Category Archives: Animals

Botox is my frenemy

Pufferfish, scorpions and black mamba snakes, oh my! These cuddly critters all make toxins affecting the cell membranes of nerve cells. If you haven’t read my last two posts, “Don’t eat pufferfish” and “Your potassium channel,” now would be the time. I’m experimenting here with a three-part series and this post is the last of the three.

Toxins affecting nerve cells, like those produced by pufferfish, scorpions and snakes, are called neurotoxins. Although tetrodotoxin (this is the toxin from pufferfish) is somewhat commonly known, I’m guessing the most prominent neurotoxin is Botox.

Toxin? Yep. Botox is the botulinum toxin. It comes from the Clostridium botulinum bacteria and ranks with tetrodotoxin as one of the most toxic substances out there.

The botulinum toxin has become popular in the medical world because of its ability to paralyze cells. It’s used in minute amounts for cosmetic treatment.

Load up on Botox before a poker game!

Last year the U.S. Food and Drug Administration (FDA) approved Botox shots for treatment of chronic migraine condition. Here’s a NY Times article about the FDA approval.

I’m inserting my opinion into this paragraph before I return to the science of Botox. I have mixed feelings about Botox treatment: it’s my frenemy. I am a migraine sufferer, and thus very well understand the plight of chronic migraine sufferers.

I sometimes have luck with pharmaceuticals (i.e. prescribed drugs) and sometimes do not. The appeal of a Botox shot to curb a persistent, debilitating migraine is, thus, not lost upon me. However, Botox is a toxin, and if given incorrectly, could paralyze me. However, here’s a NY Times article from 2009 (pre-FDA approval) that makes me want to try Botox. FRENEMY!

Here’s how Botox works. Let’s say I go to the doctor complaining of a wrinkle in my forehead. The doctor injects a tiny amount of Botox directly into my forehead. She aims to hit the weak muscle underneath my wrinkle. (If the muscle weren’t weak, there would be no wrinkle!)

The toxin, once inside my body, travels to the nerve cell responsible for controlling the weakened muscle. The toxin plugs that nerve cell’s sodium channel. This prevents the nerve cell from talking to its neighbors.

Sound familiar? This is exactly how tetrodotoxin works.

As a result, the cell loses its ability to function. No longer controlled by a functional nerve cell, the muscle relaxes and my wrinkle disappears.

This procedure is an art form. Too little toxin and the wrinkle stays. Too much toxin and we have a repeat performance of what happens from eating pufferfish.

But not all toxins are neurotoxins. In the plant kingdom a toxin works differently.

The black walnut tree produces the drug-like toxin juglone. Juglone is made in the tree’s roots, bark and leaves. Juglone acts as an herbicide to nearby plants.
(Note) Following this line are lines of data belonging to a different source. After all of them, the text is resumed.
/-- The instruction's length in bytes (R57). -/
def Encoding.len : Encoding → Nat
  | .long _ => 4
  | .compact _ => 2
  | .event => 0

end

end Sys2Proof
end

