-- ==== Sys2Proof/Machine/State.lean ====
section
/-! DEFINITION. The state of the module: every register, memory, queue, slot and table the spec names, as plain
data, and `State.reset`, the module at READY (R11, R479). Control registers are kept as the 64-bit words software
reads, with their reserved bits zero (R10); the accessors of `Machine/Ops.lean` name their fields. -/

set_option Elab.async false

namespace Sys2Proof.Machine

/-! ### Tables: a list of key and value pairs, keys strictly rising -/

/-- A sparse table. A key that is not listed reads as the default of the table's use. -/
abbrev Tab (α : Type) := List (Nat × α)

/-! ### Memory -/

/-- All memory of the module, one byte a cell, in ONE address space of the model's own: HBM at its host physical
address, die SRAM at its host physical address (bit 40 set, R366), then every TCM and every scratchpad
(`Machine/Ops.lean` gives the places). An unlisted byte reads 0: power-on zeroes every byte (R479, phase 5). -/
abbrev Memory := List Host.Cell

/-- Canonical form: addresses strictly rising, no cell equal to what an unlisted address reads as. -/
def Memory.wfFrom : Nat → Memory → Bool
  | _, [] => true
  | lo, (a, b) :: rest => decide (lo ≤ a) && b != 0 && Memory.wfFrom (a + 1) rest

/-- The canonical form of a memory. -/
def Memory.wf (m : Memory) : Bool := Memory.wfFrom 0 m

/-! ### Names -/

/-- Trap causes (R86). -/
inductive Cause where
  | illegal | priv | misalign | pageR | pageW | perm | bounds | sqf | budget | trapi | scope | ring | job
  | zpiv | npd | integ | uncorr | stitch | tsorder | vdperm
  deriving DecidableEq, Repr

/-- The CAUSE code (R86). -/
def Cause.code : Cause → Nat
  | .illegal => 0x01 | .priv => 0x02 | .misalign => 0x03 | .pageR => 0x04 | .pageW => 0x05 | .perm => 0x06
  | .bounds => 0x07 | .sqf => 0x08 | .budget => 0x09 | .trapi => 0x0A | .scope => 0x0B | .ring => 0x0C
  | .job => 0x0D | .zpiv => 0x0E | .npd => 0x0F | .integ => 0x10 | .uncorr => 0x11 | .stitch => 0x12
  | .tsorder => 0x13 | .vdperm => 0x14

/-- What a trap records (R164, R375). -/
structure Trap where
  cause : Cause
  sub : Nat
  /-- none where the spec gives FADDR no value for this trap: a free value (log 15). -/
  faddr : Option Word
  /-- PGINF of a failed translation (R375); none where the spec gives it no value: a free value (log 15). -/
  pginf : Option Word
  /-- The access was translated: the report carries PGINF (R375). -/
  translated : Bool
  /-- The failure was at the second stage: the hypervisor's report core receives it (R376). -/
  stage2 : Bool
  /-- INTEG and UNCORR: host address concerned and the virtual device it is attributed to (R469, R486). -/
  host : Nat
  owner : Nat
  deriving DecidableEq, Repr

/-- Message classes (R176). -/
inductive MClass where
  | request | reply | ordered | system
  deriving DecidableEq, Repr
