/-! ### Rolling back (R149, R150, R160) -/

/-- Discards what the chunk of a context holds outside its registers: HELD entries, claims, HELD job slots. -/
def Core.discardChunk (x : Core) (i : Fin 4) : Core :=
  { x with
    sendq := x.sendq.map fun e =>
      if e.st = .held ∧ e.ctx = i.val then Entry.free
      else if e.claim = some i.val then { e with claim := none } else e
    bank := { x.bank with jobs := x.bank.jobs.mapIdx fun n j =>
      if j.st = .held ∧ j.ctx = i.val then Tab.get x.bank.jobsBefore n j else j } }

/-- The queue of a class. -/
def Core.queue (x : Core) : MClass → List Msg
  | .system => x.qSys | .reply => x.qReply | .ordered => x.qOrd | .request => x.qReq

def Core.setQueue (x : Core) (c : MClass) (q : List Msg) : Core :=
  match c with
  | .system => { x with qSys := q }
  | .reply => { x with qReply := q }
  | .ordered => { x with qOrd := q }
  | .request => { x with qReq := q }

/-- A message comes back to the head of its queue (R149); a refusal task to the head of the refusal order (R191). -/
def Core.requeue (x : Core) (cr : CtxRegs) (m : Msg) : Core :=
  if bitOf cr.rfinf 16 then
    { x with refusals := { entry := fld cr.rfinf 4 0, image := m, why := fld cr.rfinf 9 8 } :: x.refusals }
  else x.setQueue m.cls (m :: x.queue m.cls)

/-- The couch aborts a speculative task, or a trap does (R149, R162): the context is FREE and the message waits again
with its abort counted. -/
def State.abortTask (s : State) (c : Nat) (i : Fin 4) : State :=
  let x := s.core c
  let y := x.ctx i
  let x := x.discardChunk i
  let x := match y.msg with
    | some m => x.requeue y.regs.cr { m with abcnt := Nat.min 4 (m.abcnt + 1) }
    | none => x
  s.putCore c (x.putCtx i Ctx.reset)

/-- A chunk restart (R150, R151): the checkpoint's registers, and forced after four in a row. -/
def State.restartChunk (s : State) (c : Nat) (i : Fin 4) : State :=
  let x := (s.core c).discardChunk i
  let y := x.ctx i
  let n := y.restarts + 1
  let r := if 4 ≤ n then y.ckpt.modCr fun cr => { cr with actf := cr.actf ||| 2 } else y.ckpt
  s.putCore c (x.putCtx i
    { y with regs := r, ckpt := r, st := .ready, wait := .none, chunk := Chunk.empty, restarts := n })

/-- A conflict: a speculative task is aborted, an anchored one goes back to its checkpoint (R149, R150). -/
def State.rollBack (s : State) (c : Nat) (i : Fin 4) : State :=
  if (s.ctx c i).anch then s.restartChunk c i else s.abortTask c i

/-- The task of a context is forced (R151). -/
def Ctx.forced (y : Ctx) : Bool := bitOf y.regs.cr.actf 1

/-- The context holds a running chunk. -/
def Ctx.running (y : Ctx) : Bool :=
  match y.st with
  | .ready | .running | .waiting => true
  | .free | .dormant | .suspended | .retained => false

/-- Domain of an ordered message: payload word 1 (R176). -/
def Msg.domain (m : Msg) : Word := m.payload.getD 1 0

/-- The chunk of a context meets written lines (R328, R329). -/
def Ctx.meets (y : Ctx) (w : BitVec 1024) : Bool := (y.chunk.rsig ||| y.chunk.wsig) &&& w != 0

/-- Every context of a cluster. -/
def clusterCtxs (k : Nat) : List (Nat × Fin 4) :=
  (coresOf k).flatMap fun c => [(c, 0), (c, 1), (c, 2), (c, 3)]

/-- The couch aborts or restarts every chunk of the cluster that written lines meet, but for one chunk and the
forced ones (R329). -/
def State.couchAborts (s : State) (k : Nat) (w : BitVec 1024) (self : Option (Nat × Fin 4)) : State :=
  (clusterCtxs k).foldl (fun s (c, i) =>
    let y := s.ctx c i
    if y.running && y.meets w && !y.forced && decide (self ≠ some (c, i)) then s.rollBack c i else s) s

/-- The write signature of cells. -/
def cellsSig (cells : List (Nat × Byte)) : BitVec 1024 :=
  cells.foldl (fun w (a, _) => w ||| sigBit a) 0

/-- Bytes as cells from an address upward. -/
def cellsFrom (a : Nat) : List Byte → List (Nat × Byte)
  | [] => []
  | b :: rest => (a, b) :: cellsFrom (a + 1) rest

/-- The write signature of a hart of a cluster: it aborts what it meets, and the event notes it (R329). -/
def State.hartMeets (s : State) (k : Nat) (w : BitVec 1024) : State :=
  let s := s.couchAborts k w none
  { s with wrote := Tab.put s.wrote k (Tab.get s.wrote k 0 ||| w) }

/-- A protected chunk of a cluster meets what its harts have written in an event: a forced one that runs (R329). -/
def State.hartWaits (s t : State) : Bool :=
  t.wrote.any fun (k, w) => (clusterCtxs k).any fun p =>
    let y := s.ctx p.1 p.2
    y.running && y.forced && y.meets w

/-- An event in which harts commit chunks: where what they write meets a forced chunk that runs, the harts wait for that
chunk, and nothing happens yet (R329). -/
def hartEvent (s : State) (f : State → Out) : Out :=
  match f { s with wrote := [] } with
  | .next t => if s.hartWaits t then .next s else .next { t with wrote := [] }
  | .fault e => .fault e
  | .refused r => .refused r

/-- A chunk of an engine hart or an atomic thread of a cluster (R329): it aborts what its writes meet and commits. -/
def State.hartWrite (s : State) (k : Nat) (home : Option Home) (a : Nat) (bs : List Byte) : State :=
  let cells := cellsFrom a bs
  let s := s.hartMeets k (cellsSig cells)
  let homes : Tab Home := match home with
    | some h => [(a / 64, h)]
    | none => []
  s.commitCells (coresOf k) homes cells

/-! ### Taking a trap (R162 to R167, R375, R376, R460) -/

/-- The alarm that every INTEG raises beside the trap (R383). -/
def State.trapAlarm (s : State) (t : Trap) : State :=
  if t.cause = .integ then s.alarm 1 t.owner t.host else s

/-- The machine check that follows the trap of an uncorrectable codeword (R486). -/
def State.trapCheck (s : State) (t : Trap) : State := if t.cause = .uncorr then s.checkOwners t.host else s

/-- The alarm or the machine check of an access that the device makes, which no task's trap goes before. -/
def State.deviceFails (s : State) (t : Trap) : State := (s.trapAlarm t).trapCheck t

/-- The bits of PGINF that are not reserved (R375). -/
def pginfMask : Word := 0xFFFF_FFFF_FF00_003F

/-- Writes CAUSE, FADDR, FPC and PGINF of a core as one record (R164, R375); reserved bits stay zero (R10). -/
def State.record (s : State) (c : Nat) (i : Fin 4) (t : Trap) (anch : Bool) (fpc : Word) : State :=
  let mid := (s.ctx c i).regs.cr.msgid.toNat
  let (fa, s) := s.orFree t.faddr
  let (pg, s) := s.orFree t.pginf
  let pg := pg &&& pginfMask
  s.modBank c fun b =>
    { b with cause := causeWord t.cause.code t.sub anch i.val mid, faddr := fa, fpc := fpc, pginf := pg }

/-- The trap report of a core's record (R167, R375): to TSVC, or to HRPT for a failure at the second stage (R376). -/
def State.reportTrap (s : State) (c : Nat) (t : Trap) : State :=
  let b := s.bank c
  let more := if t.translated then [b.pginf] else []
  s.sendReport c b.vdid (if t.stage2 then s.hrpt else b.tsvc) ([b.cause, b.faddr, b.fpc, cidOf c] ++ more)

/-- The registers of a level, levels 0 to 2. -/
def levelIx (l : Nat) : Fin 3 := if l = 0 then 0 else if l = 1 then 1 else 2

/-- A value loaded into pc at a level: bits 63:48 are zero (R69), but for an address of the hypervisor window at level 2
(R472; log 26). Bit 0 is not stored. -/
def pcWord (level : Nat) (x : Word) : Word :=
  if level = 2 ∧ fld x 63 48 = 0xFFFF then x &&& ~~~1 else x &&& 0x0000_FFFF_FFFF_FFFE

/-- Entry to a trap level of a control core (R460). -/
def State.enterLevel (s : State) (l : Nat) (epc : Word) : State :=
  let p := s.me.priv
  let i := levelIx l
  let s := s.modMe fun x => { x with priv := { p with
    epc := p.epc.set i epc
    eprv := p.eprv.set i (w64 p.cprv)
    cprv := l } }
  s.setPc (pcWord l p.tvec[i])

/-- The level a trap of a control core enters (R460). -/
def State.trapLevel (s : State) (t : Trap) (hvcall : Bool) : Nat :=
  if hvcall || t.stage2 || decide (s.level = 2) then 2 else 1

/-- A trap on a control core: the record, then the level (R460). `epc` is FPC, but for HVCALL. -/
def State.takeControlTrap (s : State) (t : Trap) (fpc epc : Word) (hvcall : Bool) : State :=
  let s := s.trapAlarm t
  let s := s.record s.focus.1 s.focus.2 t false fpc
  (s.enterLevel (s.trapLevel t hvcall) epc).trapCheck t

/-- TAKING A TRAP at an instruction (R162, R163, R460). A speculative task is aborted, the trap recorded and reported;
an anchored one waits for the commit of its chunk and is then suspended; a control core enters a level. -/
def State.takeTrap (s : State) (t : Trap) (fpc : Word) : State :=
  if s.ctl then s.takeControlTrap t fpc fpc false else
  let c := s.focus.1
  let i := s.focus.2
  let s := s.trapAlarm t
  if s.cx.anch then s.modCx fun y => { y with st := .waiting, wait := .commit (.suspend t fpc fpc) } else
  (((s.record c i t false fpc).abortTask c i).reportTrap c t).trapCheck t

/-- The return from a trap level (R476): false where it traps PRIV instead. -/
def State.mayReturn (s : State) : Bool :=
  decide (fld (s.me.priv.eprv[levelIx s.level]) 1 0 ≤ s.level)

/-- ERET at level L: pc := EPC(L), CPRV := EPRV(L) (R476). -/
def State.returnLevel (s : State) : State :=
  let p := s.me.priv
  let i := levelIx s.level
  let l := fld p.eprv[i] 1 0
  let s := s.modMe fun x => { x with priv := { p with cprv := l } }
  s.setPc (pcWord l p.epc[i])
The toxic zone is expansive, extending 50 feet from the base of the tree in every direction.

This is a black walnut tree. Toxic things are soooo pretty! Source: http://www.tree-pictures.com

The juglone toxin wipes out everything in its path. It hits alfalfa plants, tomato plants, apple trees, and [insert your favorite plant or tree]. The attacked plants and trees wilt, and their leaves darken and wither away. The black walnut tree can now eat like a king: it has no competition.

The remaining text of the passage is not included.